Our custom authorizer logic takes the JWT token (accessible through the
``auth_request.token`` attribute, and verifies the token is valid
using our secret key retrieved via ``get_auth_key()``. The custom
authorizer is shown below:
.. literalinclude:: code/app.py
:caption: app.py
:linenos:
:lineno-match:
:pyobject: jwt_auth
Once we verify that JWT token is valid, we return an ``AuthResponse`` that
specifies what routes the user is allowed to access. In our example, we're
giving them access to all routes, denoted by a ``*``.

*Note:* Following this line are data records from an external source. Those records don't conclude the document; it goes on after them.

-- ==== Sys2Proof/Laws/Tbl.lean ====
section
/-! SUPPORT. Laws of sparse tables: reading after writing, and the canonical form that every write keeps. -/

namespace Sys2Proof.Machine

variable {α : Type}

theorem Tbl.get_put_same (d : Nat → α) (k : Nat) (v : α) (t : Tbl α) : Tbl.get d (Tbl.put k v t) k = v := by
  induction t with
  | nil => simp [Tbl.put, Tbl.get]
  | cons e t ih =>
    obtain ⟨j, w⟩ := e
    simp only [Tbl.put]
    split
    · rename_i h
      simp only [Tbl.get, ih]
      rw [if_neg (by omega)]
    · split <;> simp [Tbl.get]

theorem Tbl.get_put_other (d : Nat → α) (k j : Nat) (v : α) (t : Tbl α) (h : j ≠ k) :
    Tbl.get d (Tbl.put k v t) j = Tbl.get d t j := by
  induction t with
  | nil => simp [Tbl.put, Tbl.get, h]
  | cons e t ih =>
    obtain ⟨i, w⟩ := e
    simp only [Tbl.put]
    split
    · simp only [Tbl.get, ih]
    · split
      · rename_i h2
        subst h2
        simp [Tbl.get, h]
      · simp [Tbl.get, h]

theorem Tbl.get_drop_same (d : Nat → α) (k : Nat) (t : Tbl α) : Tbl.get d (Tbl.drop k t) k = d k := by
  induction t with
  | nil => rfl
  | cons e t ih =>
    obtain ⟨j, w⟩ := e
    by_cases h : j = k
    · simpa [Tbl.drop, List.filter, h] using ih
    · have : ¬k = j := fun x => h x.symm
      simpa [Tbl.drop, List.filter, h, Tbl.get, this] using ih

theorem Tbl.get_drop_other (d : Nat → α) (k j : Nat) (t : Tbl α) (h : j ≠ k) :
    Tbl.get d (Tbl.drop k t) j = Tbl.get d t j := by
  induction t with
  | nil => rfl
  | cons e t ih =>
    obtain ⟨i, w⟩ := e
    by_cases h2 : i = k
    · have : ¬j = i := fun x => h (x.trans h2)
      simpa [Tbl.drop, List.filter, h2, Tbl.get, h] using ih
    · by_cases h3 : j = i
      · simp [Tbl.drop, List.filter, h2, Tbl.get, h3]
      · simpa [Tbl.drop, List.filter, h2, Tbl.get, h3] using ih

/-- A written key reads as the value written. -/
@[simp] theorem Tbl.get_set_same [DecidableEq α] (d : Nat → α) (t : Tbl α) (k : Nat) (v : α) :
    Tbl.get d (Tbl.set d t k v) k = v := by
  unfold Tbl.set
  split
  · rename_i h
    rw [Tbl.get_drop_same, h]
  · exact Tbl.get_put_same d k v t

/-- Every other key reads as before. -/
theorem Tbl.get_set_other [DecidableEq α] (d : Nat → α) (t : Tbl α) (k j : Nat) (v : α) (h : j ≠ k) :
    Tbl.get d (Tbl.set d t k v) j = Tbl.get d t j := by
  unfold Tbl.set
  split
  · exact Tbl.get_drop_other d k j t h
  · exact Tbl.get_put_other d k j v t h

/-- Both at once. -/
theorem Tbl.get_set [DecidableEq α] (d : Nat → α) (t : Tbl α) (k j : Nat) (v : α) :
    Tbl.get d (Tbl.set d t k v) j = if j = k then v else Tbl.get d t j := by
  split
  · rename_i h
    rw [h, Tbl.get_set_same]
  · rename_i h
    exact Tbl.get_set_other d t k j v h

theorem Tbl.at_upd [DecidableEq α] (d : α) (t : Tbl α) (k j : Nat) (v : α) :
    Tbl.at d (Tbl.upd d t k v) j = if j = k then v else Tbl.at d t j := Tbl.get_set _ t k j v

@[simp] theorem Tbl.at_upd_same [DecidableEq α] (d : α) (t : Tbl α) (k : Nat) (v : α) :
    Tbl.at d (Tbl.upd d t k v) k = v := Tbl.get_set_same _ t k v

theorem Tbl.at_upd_other [DecidableEq α] (d : α) (t : Tbl α) (k j : Nat) (v : α) (h : j ≠ k) :
    Tbl.at d (Tbl.upd d t k v) j = Tbl.at d t j := Tbl.get_set_other _ t k j v h

/-! The canonical form. -/

theorem Tbl.wfFrom_mono [DecidableEq α] (d : Nat → α) (a b : Nat) (t : Tbl α) (h : a ≤ b) (w : Tbl.wfFrom d b t = true) :
    Tbl.wfFrom d a t = true := by
  cases t with
  | nil => rfl
  | cons e t =>
    simp only [Tbl.wfFrom, Bool.and_eq_true, decide_eq_true_eq] at w ⊢
    exact ⟨⟨h.trans w.1.1, w.1.2⟩, w.2⟩

/-- A canonical table: keys from the bound on, rising strictly, and no default listed. -/
theorem Tbl.wfFrom_iff [DecidableEq α] (d : Nat → α) (lo : Nat) (t : Tbl α) :
    Tbl.wfFrom d lo t = true ↔
      t.Pairwise (fun a b => a.1 < b.1) ∧ (∀ e ∈ t, lo ≤ e.1) ∧ (∀ e ∈ t, e.2 ≠ d e.1) := by
  induction t generalizing lo with
  | nil => simp [Tbl.wfFrom]
  | cons e t ih =>
    simp only [Tbl.wfFrom, Bool.and_eq_true, decide_eq_true_eq, ih, List.pairwise_cons, List.mem_cons, forall_eq_or_imp]
    constructor
    · rintro ⟨⟨h1, h2⟩, h3, h4, h5⟩
      exact ⟨⟨fun a ha => h4 a ha, h3⟩, ⟨h1, fun a ha => by have := h4 a ha; omega⟩, h2, h5⟩
    · rintro ⟨⟨h1, h2⟩, ⟨h3, h4⟩, h5, h6⟩
      exact ⟨⟨h3, h5⟩, h2, fun a ha => h1 a ha, h6⟩

/-- A canonical table. -/
theorem Tbl.wf_iff [DecidableEq α] (d : Nat → α) (t : Tbl α) :
    Tbl.wf d t = true ↔ t.Pairwise (fun a b => a.1 < b.1) ∧ ∀ e ∈ t, e.2 ≠ d e.1 := by
  unfold Tbl.wf
  rw [Tbl.wfFrom_iff]
  simp

/-- Leaving entries out keeps the form. -/
theorem Tbl.wf_filter [DecidableEq α] (d : Nat → α) (p : Nat × α → Bool) (t : Tbl α) (h : Tbl.wf d t = true) :
    Tbl.wf d (t.filter p) = true := by
  rw [Tbl.wf_iff] at h ⊢
  exact ⟨h.1.filter p, fun e he => h.2 e (List.mem_of_mem_filter he)⟩

theorem Tbl.wf_drop [DecidableEq α] (d : Nat → α) (k : Nat) (t : Tbl α) (h : Tbl.wf d t = true) :
    Tbl.wf d (Tbl.drop k t) = true := Tbl.wf_filter d _ t h

theorem Tbl.wfFrom_put [DecidableEq α] (d : Nat → α) (k : Nat) (v : α) (lo : Nat) (t : Tbl α) (hk : lo ≤ k) (hv : v ≠ d k)
    (h : Tbl.wfFrom d lo t = true) : Tbl.wfFrom d lo (Tbl.put k v t) = true := by
  induction t generalizing lo with
  | nil => simp [Tbl.put, Tbl.wfFrom, hk, hv]
  | cons e t ih =>
    obtain ⟨j, w⟩ := e
    simp only [Tbl.wfFrom, Bool.and_eq_true, decide_eq_true_eq] at h
    simp only [Tbl.put]
    split
    · rename_i hj
      simp only [Tbl.wfFrom, Bool.and_eq_true, decide_eq_true_eq]
      exact ⟨h.1, ih (j + 1) (by omega) h.2⟩
    · split
      · rename_i h1 h2
        subst h2
        simp only [Tbl.wfFrom, Bool.and_eq_true, decide_eq_true_eq]
        exact ⟨⟨hk, hv⟩, h.2⟩
      · rename_i h1 h2
        simp only [Tbl.wfFrom, Bool.and_eq_true, decide_eq_true_eq]
        exact ⟨⟨hk, hv⟩, ⟨by omega, h.1.2⟩, h.2⟩

/-- Every write keeps the canonical form. -/
theorem Tbl.wf_set [DecidableEq α] (d : Nat → α) (t : Tbl α) (k : Nat) (v : α) (h : Tbl.wf d t = true) :
    Tbl.wf d (Tbl.set d t k v) = true := by
  unfold Tbl.set
  split
  · exact Tbl.wf_drop d k t h
  · rename_i hv
    exact Tbl.wfFrom_put d k v 0 t (Nat.zero_le _) hv h

end Sys2Proof.Machine
end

Now that we have our authorizer, we can associate with a route by providing
the function as the value of the ``authorizer=`` parameter. We saw this in the
:ref:`todo-app-rest-api` section above. For example, note that the
``@app.route()`` decorator is being provided an ``authorizer`` function:
.. literalinclude:: code/app.py
:caption: app.py
:linenos:
:lineno-match:
:pyobject: list_todos
Cleaning Up
===========
Once you're finished experimenting with this sample app, you can cleanup your
resources by deleting the Chalice app and deleting any additional resources
associated with this app. To do this, first delete your Chalice app::
$ chalice delete
Deleting Rest API: q7dc49grhk
Deleting function: arn:aws:lambda:us-west-w:12345:function:mytodo-dev-jwt_auth
Deleting IAM role: mytodo-dev-jwt_auth
Deleting function: arn:aws:lambda:us-west-w:12345:function:mytodo-dev
Deleting IAM role: mytodo-dev-api_handler
Then to cleanup the remaining resources, rerun the
``create-resources.py`` script with the ``--cleanup`` flag. This will delete
the DynamoDB tables and the SSM parameter, along with any additional resources
created as part of your Chalice app::
$ python create-resources.py --cleanup
Deleting table: todo-app-632a558c-8355-4c2d-a46e-24350f371389
Deleting table: users-app-05b34fa2-1ae6-4d81-95d1-7ced59878a2b
Deleting SSM param: /todo-sample-app/auth-key
Resources deleted. If you haven't already, be sure to run 'chalice delete' to delete your Chalice application.